==== Record excerpts ====

-- ==== Sys2Proof/Machine/Step.lean ====
section
/-! DEFINITION. One step of the machine: one move of the host, with the engine's whole answer to it (10_state.md R21, R23). -/

namespace Sys2Proof.Machine

/-- One step. The engine does not fetch: the next command is the one the host presents (R21, R25). Log 5. -/
def step (s : State) : Host.Outcome State Fault Refusal := takeMove s

/-- The state in which the host presents the word next, so that the next step takes it. Bits above `nbits` are zero (log 9). -/
def State.withFetchWord (s : State) (nbits w : Nat) : State :=
  presentCommand (BitVec.ofNat 32 (w % 2 ^ nbits)) s

end Sys2Proof.Machine
end

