theorem witness_EncodeOfDecodeIsTheWord : decode 0x020000FF#32 = .ok (.update 0xFF#8) := by decide
theorem witness_OpcodeMapRowsNeverOverlap :
    (∃ r ∈ opRows, 0x0900FFFF#32 &&& r.mask = r.matchWord) ∧ decode 0x0900FFFF#32 = .ok (.setlen 0xFFFF#16) ∧
      ∃ t, exec .calcCrc demo = .next t := by
  exact ⟨by decide, by decide, _, rfl⟩
theorem witness_EveryWordIsLegalOrIllegal :
    (present [0x0A000000#32] demo).inputs = .command 0x0A000000#32 :: [] ∧ demo.faulted = false ∧
      legal 0x0A000000#32 = false ∧ legal 0x03000000#32 = true ∧ faulted.faulted = true := by decide
theorem witness_OperandsAreTheWordsLowBits :
    decode 0x020000FF#32 = .ok (.update 0xFF#8) ∧ decode 0x06000080#32 = .ok (.rdtbl 0x80#8) ∧
      decode 0x0700BEEF#32 = .ok (.setaddrl 0xBEEF#16) ∧ decode 0x0800DEAD#32 = .ok (.setaddrh 0xDEAD#16) ∧
      decode 0x0900FFFF#32 = .ok (.setlen 0xFFFF#16) ∧ demo.faulted = false := by decide
theorem witness_StepRunsTheDecodedInstruction :
    (present [0x03000000#32] demo).inputs = .command 0x03000000#32 :: [] ∧ decode 0x03000000#32 = .ok .calcCrc := by decide
theorem witness_ResponseWordHasItsFields :
    (present [0x09000009#32] demo).inputs = .command 0x09000009#32 :: [] ∧
      (0x09000009#32 : Word).extractLsb' 24 8 = 0x09#8 := by decide
theorem witness_IdleEngineKeepsAllState : demo.inputs = [] := by decide
theorem witness_HostWriteChangesOneByte :
    Memory.wf demo.mem ∧
      ({ demo with inputs := [.write 0xFFFFFFFF#32 0x00#8] } : State).inputs = .write 0xFFFFFFFF#32 0x00#8 :: [] := by decide
theorem witness_IllegalWordChangesNothing :
    demo.faulted = false ∧
      (present [0xFFFFFFFF#32, 0x04000000#32] demo).inputs = .command 0xFFFFFFFF#32 :: .command 0x04000000#32 :: [] ∧
      legal 0xFFFFFFFF#32 = false ∧ decode 0x04000000#32 = .ok .rdacc := by decide
theorem witness_FaultedEngineAnswersFault :
    faulted.faulted = true ∧ (present [0x0A000000#32] faulted).inputs = .command 0x0A000000#32 :: [] ∧
      ∃ t, step { faulted with inputs := [.reset] } = .next t ∧ t.faulted = false := by
  exact ⟨by decide, by decide, _, rfl, rfl⟩
theorem witness_FaultedStateLastsUntilReset :
    faulted.faulted = true ∧
      ∀ m ∈ ({ faulted with inputs := [.command 0x01000000#32, .write 0x0#32 0x01#8, .reset] } : State).inputs.take 2,
        m ≠ .reset := by decide
theorem witness_OnlyAFailingCalcSetsFaulted :
    crossing.faulted = false ∧ ∃ t, step (present [0x03000000#32] crossing) = .next t ∧ t.faulted = true := by
  exact ⟨rfl, _, rfl, by decide⟩
theorem witness_ConditionsHaveTheirPriority :
    (present [0x03000000#32] crossing).inputs = .command 0x03000000#32 :: [] ∧ crossing.faulted = false ∧
      ¬ bufferOk (present [0x03000000#32] crossing) ∧ bufferOk (present [0x03000000#32] top) ∧
      legal 0x03000000#32 = true ∧ legal 0x00000001#32 = false ∧ faulted.faulted = true :=
  ⟨by decide, by decide, bad_crossing, ok_top, by decide, by decide, by decide⟩
theorem witness_NextCommandSeesAllEffects :
    (present [0x09000002#32, 0x03000000#32] demo).inputs = .command 0x09000002#32 :: .command 0x03000000#32 :: [] ∧
      decode 0x09000002#32 = .ok (.setlen 0x0002#16) ∧ decode 0x03000000#32 = .ok .calcCrc ∧
      ∃ t, exec (.setlen 0x0002#16) { present [0x09000002#32, 0x03000000#32] demo with inputs := [] } = .next t := by
  exact ⟨by decide, by decide, by decide, _, rfl⟩
theorem witness_BackToBackCommandsHaveNoHazard :
    demo.faulted = false ∧
      (present [encode (.update 0x31#8), encode (.update 0x32#8)] demo).inputs =
        .command (encode (.update 0x31#8)) :: .command (encode (.update 0x32#8)) :: [] ∧
      (present [encode (.setlen 0x0010#16), 0x03000000#32] demo).inputs =
        .command (encode (.setlen 0x0010#16)) :: .command 0x03000000#32 :: [] ∧
      bufferOk { demo with len := 0x0010#16 } := by
  exact ⟨by decide, by decide, by decide, by unfold bufferOk; decide⟩
theorem witness_ResetGivesTheResetValues : Hardwired (fresh [.reset]) ∧ (fresh [.reset]).inputs = .reset :: [] :=
  ⟨⟨rfl, rfl, rfl⟩, rfl⟩
theorem witness_CalcRightAfterResetAnswersZero :
    ({ faulted with inputs := [.reset, .command 0x03000000#32] } : State).inputs = .reset :: .command 0x03000000#32 :: [] := by
  decide
theorem witness_EveryStepKeepsTheInvariant :
    Inv (present [0x03000000#32] demo) ∧ ∃ t, step (present [0x03000000#32] demo) = .next t :=
  ⟨⟨by decide, by decide, by decide, by decide⟩, _, rfl⟩
theorem witness_Inv_of_a_faulted_engine_that_has_read : Inv { faulted with reads := [0x1000, 0x100F] } :=
  ⟨by decide, by decide, by decide, by decide⟩
theorem witness_HardwiredStateNeverChanges :
    Hardwired (fresh [.reset]) ∧ ∃ t, step (fresh [.reset]) = .next t := ⟨⟨rfl, rfl, rfl⟩, _, rfl⟩
theorem witness_OnlyTheNamedCommandsWrite :
    (after (step (present [0x01000000#32] demo))).acc ≠ demo.acc ∧
      (after (step (present [0x08000001#32] demo))).addr ≠ demo.addr ∧
      (after (step (present [0x09000000#32] demo))).len ≠ demo.len ∧
      (after (step (present [0x03000000#32] crossing))).faulted ≠ crossing.faulted ∧
      memByte (after (step { demo with inputs := [.write 0x0#32 0x01#8] })).mem 0 ≠ memByte demo.mem 0 ∧
      (after (step (present [0x03000000#32] demo))).reads ≠ demo.reads := by decide
theorem witness_commands_run_on_an_engine_not_faulted :
    demo.faulted = false ∧ demo.acc = 0x5A#8 ∧ ({ demo with acc := 0x00#8 } : State).acc = 0x00#8 ∧ State.reset.faulted = false := by
  decide
theorem witness_NopRespondsAndChangesNothing :
    (0x00000001#32 : Word).extractLsb' 24 8 = 0x00#8 ∧ (0x00000001#32 : Word).extractLsb' 0 24 ≠ 0#24 ∧
      demo.faulted = false ∧ faulted.faulted = true := by decide
theorem witness_InitZeroesTheAccumulator :
    (0x01000001#32 : Word).extractLsb' 24 8 = 0x01#8 ∧ (0x01000001#32 : Word).extractLsb' 0 24 ≠ 0#24 ∧
      State.reset.faulted = false ∧ State.reset.acc = 0x00#8 := by decide
theorem witness_UpdateFoldsOneByte :
    (0x02000100#32 : Word).extractLsb' 24 8 = 0x02#8 ∧ (0x02000100#32 : Word).extractLsb' 8 16 ≠ 0x0000#16 ∧
      State.reset.faulted = false ∧ State.reset.acc = 0x00#8 := by decide
theorem witness_CalcComputesTheCrcOfTheBuffer :
    (0x03000100#32 : Word).extractLsb' 24 8 = 0x03#8 ∧ (0x03000100#32 : Word).extractLsb' 0 24 ≠ 0#24 ∧
      (empty.faulted = false ∧ empty.len = 0x0000#16) ∧ (top.faulted = false ∧ top.len ≠ 0x0000#16 ∧ bufferOk top) ∧
      (crossing.faulted = false ∧ ¬ bufferOk crossing) :=
  ⟨by decide, by decide, by decide, ⟨by decide, by decide, ok_top⟩, by decide, bad_crossing⟩
theorem witness_CalcFaultEntersTheFaultedState : unreadable.faulted = false ∧ ¬ bufferOk unreadable :=
  ⟨by decide, bad_unreadable⟩
theorem witness_BufferMayEndAtTheTopButNotCrossIt :
    (crossing.faulted = false ∧ crossing.len ≠ 0x0000#16 ∧
      4294967296 < (crossing.addr.setWidth 33).toNat + (crossing.len.setWidth 33).toNat) ∧
      (top.faulted = false ∧ top.len ≠ 0x0000#16 ∧ top.addr.toNat + top.len.toNat = 4294967296 ∧
        ∀ k < top.len.toNat, readableIn top.readable (top.addr.toNat + k) = true) := by decide
theorem witness_OneUnreadableByteStopsTheWholeRead :
    unreadable.faulted = false ∧ 16 < unreadable.len.toNat ∧
      readableIn unreadable.readable (unreadable.addr.toNat + 16) = false := by decide
theorem witness_RdaccAnswersTheAccumulator :
    (0x04FF0000#32 : Word).extractLsb' 24 8 = 0x04#8 ∧ (0x04FF0000#32 : Word).extractLsb' 0 24 ≠ 0#24 ∧
      demo.faulted = false ∧ bufferOk demo := ⟨by decide, by decide, by decide, ok_demo⟩
theorem witness_RdpolyAnswersThePolynomial :
    (0x05000001#32 : Word).extractLsb' 24 8 = 0x05#8 ∧ (0x05000001#32 : Word).extractLsb' 0 24 ≠ 0#24 ∧
      Hardwired (fresh [.reset]) ∧ ∃ t, step (fresh [.reset]) = .next t ∧ t.faulted = false :=
  ⟨by decide, by decide, ⟨rfl, rfl, rfl⟩, _, rfl, rfl⟩
theorem witness_RdtblAnswersTheTableEntry :
    (0x06008000#32 : Word).extractLsb' 24 8 = 0x06#8 ∧ (0x06008000#32 : Word).extractLsb' 8 16 ≠ 0x0000#16 ∧
      State.reset.faulted = false ∧ State.reset.acc = 0x00#8 := by decide
theorem witness_Setaddrl_Setaddrh_Setlen_rules :
    (0x07010000#32 : Word).extractLsb' 24 8 = 0x07#8 ∧ (0x07010000#32 : Word).extractLsb' 16 8 ≠ 0x00#8 ∧
      (0x08010000#32 : Word).extractLsb' 24 8 = 0x08#8 ∧ (0x08010000#32 : Word).extractLsb' 16 8 ≠ 0x00#8 ∧
      (0x09FF0009#32 : Word).extractLsb' 24 8 = 0x09#8 ∧ (0x09FF0009#32 : Word).extractLsb' 16 8 ≠ 0x00#8 ∧
      demo.faulted = false := by decide
theorem witness_FrameOfReadingCommands :
    (∃ t, exec .nop demo = .next t) ∧ (∃ t, exec .rdacc demo = .next t) ∧ (∃ t, exec .rdpoly demo = .next t) ∧
      ∃ t, exec (.rdtbl 0xFF#8) demo = .next t := ⟨⟨_, rfl⟩, ⟨_, rfl⟩, ⟨_, rfl⟩, _, rfl⟩
theorem witness_FrameOfInitAndUpdate :
    (∃ t, exec .init demo = .next t) ∧ ∃ t, exec (.update 0xFF#8) demo = .next t := ⟨⟨_, rfl⟩, _, rfl⟩
theorem witness_FrameOfRegisterWrites :
    (∃ t, exec (.setaddrl 0xFFFF#16) demo = .next t) ∧ (∃ t, exec (.setaddrh 0xFFFF#16) demo = .next t) ∧
      ∃ t, exec (.setlen 0xFFFF#16) demo = .next t := ⟨⟨_, rfl⟩, ⟨_, rfl⟩, _, rfl⟩
theorem witness_FrameOfCalc :
    (∃ t, exec .calcCrc demo = .next t) ∧ (∃ t, exec .calcCrc crossing = .next t) ∧
      ∃ t, exec .calcCrc faulted = .next t := ⟨⟨_, rfl⟩, ⟨_, rfl⟩, _, rfl⟩
theorem witness_CalcTwiceGivesTheSameResult :
    demo.faulted = false ∧ ∃ t, exec .calcCrc demo = .next t ∧ t.faulted = false := ⟨rfl, _, rfl, by decide⟩
theorem witness_CalcDependsOnlyOnTheBuffer :
    let s₁ : State := { demo with len := 0x0002#16 }
    let s₂ : State := { demo with
      acc := 0x00#8, addr := 0xFFFFFFFE#32, len := 0x0002#16, readable := [⟨0xFFFFFFFE#32, 0xFFFFFFFF#32⟩],
      mem := [(0xFFFFFFFE, 0x31#8), (0xFFFFFFFF, 0x32#8)] }
    s₁.faulted = false ∧ s₂.faulted = false ∧ s₁.len = s₂.len ∧ s₁.poly = s₂.poly ∧ s₁.bitOrder = s₂.bitOrder ∧
      (s₁.addr.toNat + s₁.len.toNat ≤ 4294967296 ↔ s₂.addr.toNat + s₂.len.toNat ≤ 4294967296) ∧
      ∀ k < s₁.len.toNat,
        readableIn s₁.readable (s₁.addr.toNat + k) = readableIn s₂.readable (s₂.addr.toNat + k) ∧
        memByte s₁.mem (s₁.addr.toNat + k) = memByte s₂.mem (s₂.addr.toNat + k) := by decide
theorem witness_OnlyCalcShowsAddrAndLen : Instr.rdacc ≠ .calcCrc ∧ Instr.setlen 0xFFFF#16 ≠ .calcCrc := by decide
theorem witness_CalcSeesEarlierHostWrites :
    let ms : List HostMove := [.write 0x00001000#32 0x41#8, .command 0x09000001#32, .write 0x00001000#32 0x42#8]
    Memory.wf demo.mem ∧
      ({ demo with inputs := ms ++ [.command 0x03000000#32] } : State).inputs = ms ++ .command 0x03000000#32 :: [] ∧
      byteAfter ms 0x1000 0x31#8 = 0x42#8 ∧
      ∃ u, runFor 3 { demo with inputs := ms ++ [.command 0x03000000#32] } = .next u ∧ u.faulted = false ∧ bufferOk u :=
  ⟨by decide, by decide, by decide, _, rfl, by decide, by unfold bufferOk; decide⟩
theorem witness_EveryPlatformIsRepresented : readableIn top.readable 4294967295 = true := by decide
theorem witness_TableIsABijection : (0x07#8).getLsbD 0 = true ∧ (0x8C#8).getLsbD 7 = true := by decide
theorem witness_BufferMayBeSplitAnywhere :
    demo.faulted = false ∧
      bufferOk { demo with inputs := .command 0x03000000#32 :: [.command (encode (.update 0xF4#8))] } :=
  ⟨by decide, ok_demo⟩
theorem witness_IncrementalFoldEqualsCalc :
    (present [encode .init, encode (.update 0x31#8), encode (.update 0x32#8), encode .rdacc] demo2).inputs =
      .command (encode .init) :: ([0x31#8, 0x32#8].map fun d => .command (encode (.update d))) ++
        .command (encode .rdacc) :: [] ∧
      demo2.faulted = false ∧ bufferOk { demo2 with len := 0x0002#16 } ∧
      bufferBytes { demo2 with len := 0x0002#16 } = [0x31#8, 0x32#8] := by
  exact ⟨by decide, by decide, by unfold bufferOk; decide, by decide⟩
theorem witness_ZeroBytesLeaveTheAccumulatorZero :
    State.reset.faulted = false ∧ State.reset.acc = 0x00#8 ∧
      (present [0x02000000#32, 0x02000000#32] demo).inputs = List.replicate 2 (.command 0x02000000#32) ++ [] := by decide
theorem witness_OneChangedByteIsDetected :
    let s₂ : State := { demo with mem := memSet demo.mem 0x1001 0x33#8 }
    (0x32#8 ≠ 0x33#8) ∧ demo.faulted = false ∧ demo.poly.getLsbD 0 = true ∧ bufferOk demo ∧ bufferOk s₂ ∧
      bufferBytes demo = [0x31#8] ++ 0x32#8 :: [0x33#8, 0x34#8, 0x35#8, 0x36#8, 0x37#8, 0x38#8, 0x39#8] ∧
      bufferBytes s₂ = [0x31#8] ++ 0x33#8 :: [0x33#8, 0x34#8, 0x35#8, 0x36#8, 0x37#8, 0x38#8, 0x39#8] := by
  exact ⟨by decide, by decide, by decide, ok_demo, by unfold bufferOk; decide, by decide, by decide⟩
theorem witness_CrcPseudoInstructionIsCalcOverTheBuffer :
    demo.faulted = false ∧
      assemble (.crc 0x20000000 9) = some [0x07000000#32, 0x08002000#32, 0x09000009#32, 0x03000000#32] ∧
      (present [0x07000000#32, 0x08002000#32, 0x09000009#32, 0x03000000#32] demo).inputs =
        commands [0x07000000#32, 0x08002000#32, 0x09000009#32, 0x03000000#32] ++ [] := by decide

====

From the entries above, return exactly the line containing "demo2.faulted = false", the line containing "bufferBytes demo = [0x31#8]", and all lines between, and nothing else.

      demo2.faulted = false ∧ bufferOk { demo2 with len := 0x0002#16 } ∧
      bufferBytes { demo2 with len := 0x0002#16 } = [0x31#8, 0x32#8] := by
  exact ⟨by decide, by decide, by unfold bufferOk; decide, by decide⟩
theorem witness_ZeroBytesLeaveTheAccumulatorZero :
    State.reset.faulted = false ∧ State.reset.acc = 0x00#8 ∧
      (present [0x02000000#32, 0x02000000#32] demo).inputs = List.replicate 2 (.command 0x02000000#32) ++ [] := by decide
theorem witness_OneChangedByteIsDetected :
    let s₂ : State := { demo with mem := memSet demo.mem 0x1001 0x33#8 }
    (0x32#8 ≠ 0x33#8) ∧ demo.faulted = false ∧ demo.poly.getLsbD 0 = true ∧ bufferOk demo ∧ bufferOk s₂ ∧
      bufferBytes demo = [0x31#8] ++ 0x32#8 :: [0x33#8, 0x34#8, 0x35#8, 0x36#8, 0x37#8, 0x38#8, 0x39#8] ∧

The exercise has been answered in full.